Гладко выбритое лицо Серафима Герасимовича украшали под самым носом рыжие подстриженные усики — такая вертикальная узкая щеточка-прямоугольник.
Потом Владик сидел в комнате дедушки на диване и расспрашивал о его отце, Арсении Александровиче, о том, что это за "река молчания", о которой дедушка упоминал как-то на бульваре.
Петр Арсеньевич задумывался и затем не спеша начинал говорить о мальчике в казакинчике, семилетнем воспитаннике соседа-помещика Крохина. У мальчика были чрезвычайно серьезные черные глаза, и, когда Арсений Александрович начинал возражать Крохину, что нельзя поркой возвысить душу, мальчик, поднеся чайную ложку к губам, застывал, весь обратившись в слух.
А Арсений Александрович, покручивая чашку на блюдце, говорил Крохину о всемогущей реке молчания, о невоплотимости душевных переживаний, на что тот хмыкал с пугливой улыбкой, догадываясь о серьезности размышлений Арсения Александровича, но не понимал, как их можно применить на практике.

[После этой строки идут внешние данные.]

-- ==== Sys2Proof/Laws/KeptVector.lean ====
section
/-!
SUPPORT. Kept by queues, sites, vectors and the PMU.
-/
set_option linter.unusedTactic false
set_option linter.unreachableTactic false
namespace Sys2Proof.Machine

open Sys2Proof

variable {a s : State}

/-! Machine/Queue.lean -/

theorem kept_capFiled (h : Kept a s) (y1) (y2) (y3) : Kept a (State.capFiled s y1 y2 y3) := by
  unfold State.capFiled
  repeat' first
    | with_reducible assumption
    | (intro x; refine Kept.cut (a := a) (x := x) ?_ ?_ <;> [subst x; (clear_value x; intro hx)])
    | (intro x; subst x) | (beta_reduce; lift_lets; intro x) | with_reducible apply kept_setCap
    | with_reducible apply kept_capTouch

theorem kept_noticeQ (h : Kept a s) (y1) (y2) : Kept a (State.noticeQ s y1 y2) := by
  unfold State.noticeQ
  repeat' first | with_reducible assumption | with_reducible apply kept_notice

theorem kept_dropRec (h : Kept a s) (y1) : Kept a (State.dropRec s y1) := by
  unfold State.dropRec
  repeat' first
    | with_reducible assumption | with_reducible apply kept_qmCount | with_reducible apply kept_noticeQ
    | with_reducible apply kept_setQWord | (beta_reduce; split)

theorem kept_descSeen (h : Kept a s) (y1) : Kept a (State.descSeen s y1) := by
  unfold State.descSeen
  repeat' first | with_reducible assumption | with_reducible apply kept_count | (beta_reduce; split)

theorem kept_descCache (h : Kept a s) (y1) : Kept a (State.descCache s y1) := by
  unfold State.descCache
  repeat' first
    | with_reducible assumption | (intro x; subst x) | (beta_reduce; lift_lets; intro x)
    | with_reducible apply kept_fresh | with_reducible apply kept_uncorrected | with_reducible apply kept_corrected
    | (beta_reduce; split) | (refine Kept.mkMem ?_ rfl (fun m => m) rfl rfl rfl rfl rfl rfl rfl rfl)

theorem kept_queueUe (h : Kept a s) (y1) (y2) : Kept a (State.queueUe s y1 y2) := by
  unfold State.queueUe
  repeat' first
    | with_reducible assumption | (intro x; subst x)
    | (beta_reduce; lift_lets; intro x; refine Kept.cut (a := a) (x := x) ?_ ?_ <;> [subst x; (clear_value x; intro hx)])
    | with_reducible apply kept_descSeen | with_reducible apply kept_descCache | with_reducible apply kept_f2
    | (beta_reduce; split) | (refine Kept.mkMem ?_ rfl (fun m => m) rfl rfl rfl rfl rfl rfl rfl rfl)

theorem kept_capWord (h : Kept a s) (y1) (y2) (y3) (y4) (y5) : Kept a (State.capWord s y1 y2 y3 y4 y5).1 := by
  unfold State.capWord
  repeat' first
    | with_reducible assumption | with_reducible apply kept_uncorrected | with_reducible apply kept_corrected
    | (beta_reduce; split)

theorem kept_capWords (h : Kept a s) (c r l) : Kept a (State.capWords s c r l).1 := by
  induction l generalizing s r with
  | nil => exact h
  | cons w l ih =>
    unfold State.capWords
    split
    · exact ih h _
    · exact ih (kept_fresh (kept_capWord h ..)) _

theorem kept_capLost (h : Kept a s) (y1) (y2) : Kept a (State.capLost s y1 y2).1 := by
  unfold State.capLost
  repeat' first
    | with_reducible assumption | (intro x; subst x) | (beta_reduce; lift_lets; intro x)
    | with_reducible apply kept_fresh | with_reducible apply kept_capWord | with_reducible apply kept_setCap
    | (beta_reduce; split <;> try (rename_i heq; have k := congrArg Prod.fst heq; dsimp only at k; subst k))

theorem kept_offRec (h : Kept a s) (y1) : Kept a (State.offRec s y1) := by
  unfold State.offRec
  repeat' first | with_reducible assumption | with_reducible apply kept_noticeQ | with_reducible apply kept_qmCount

theorem kept_touchOpen (h : Kept a s)  : Kept a (State.touchOpen s) := by
  unfold State.touchOpen
  repeat' first
    | with_reducible assumption | intro x | with_reducible apply kept_each | with_reducible apply kept_capTouch

theorem kept_placeRec (h : Kept a s) (y1) (y2) (y3) : Kept a (State.placeRec s y1 y2 y3) := by
  unfold State.placeRec
  repeat' first
    | with_reducible assumption
    | (beta_reduce; lift_lets; intro x; refine Kept.cut (a := a) (x := x) ?_ ?_ <;> [subst x; (clear_value x; intro hx)])
    | with_reducible apply kept_place | with_reducible apply kept_touchOpen | with_reducible apply kept_commitQueue
    | (beta_reduce; split)

theorem kept_fileRec (h : Kept a s) (y1) (y2) : Kept a (State.fileRec s y1 y2) := by
  unfold State.fileRec
  repeat' first
    | with_reducible assumption | (intro x; subst x)
    | (beta_reduce; lift_lets; intro x; refine Kept.cut (a := a) (x := x) ?_ ?_ <;> [subst x; (clear_value x; intro hx)])
    | with_reducible apply kept_queueUe | with_reducible apply kept_offRec | with_reducible apply kept_dropRec
    | with_reducible apply kept_holdStat | with_reducible apply kept_holdPut | with_reducible apply kept_placeRec
    | (beta_reduce; split)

Чтобы убедить Крохина, Арсений Александрович пытался говорить и о практическом, о том, что вот он — Арсений Александрович — может летать. Мальчик, положив ложку на блюдце, подперев ладошкой подбородок, смотрел на Арсения Александровича во все глаза.
Крохин с сомнением покачивал головой, почесывал короткую бородку, щурил глаза. А Арсений Александрович, повернув крантик самовара, подливал чай Крохину, рассказывал, как он научился летать.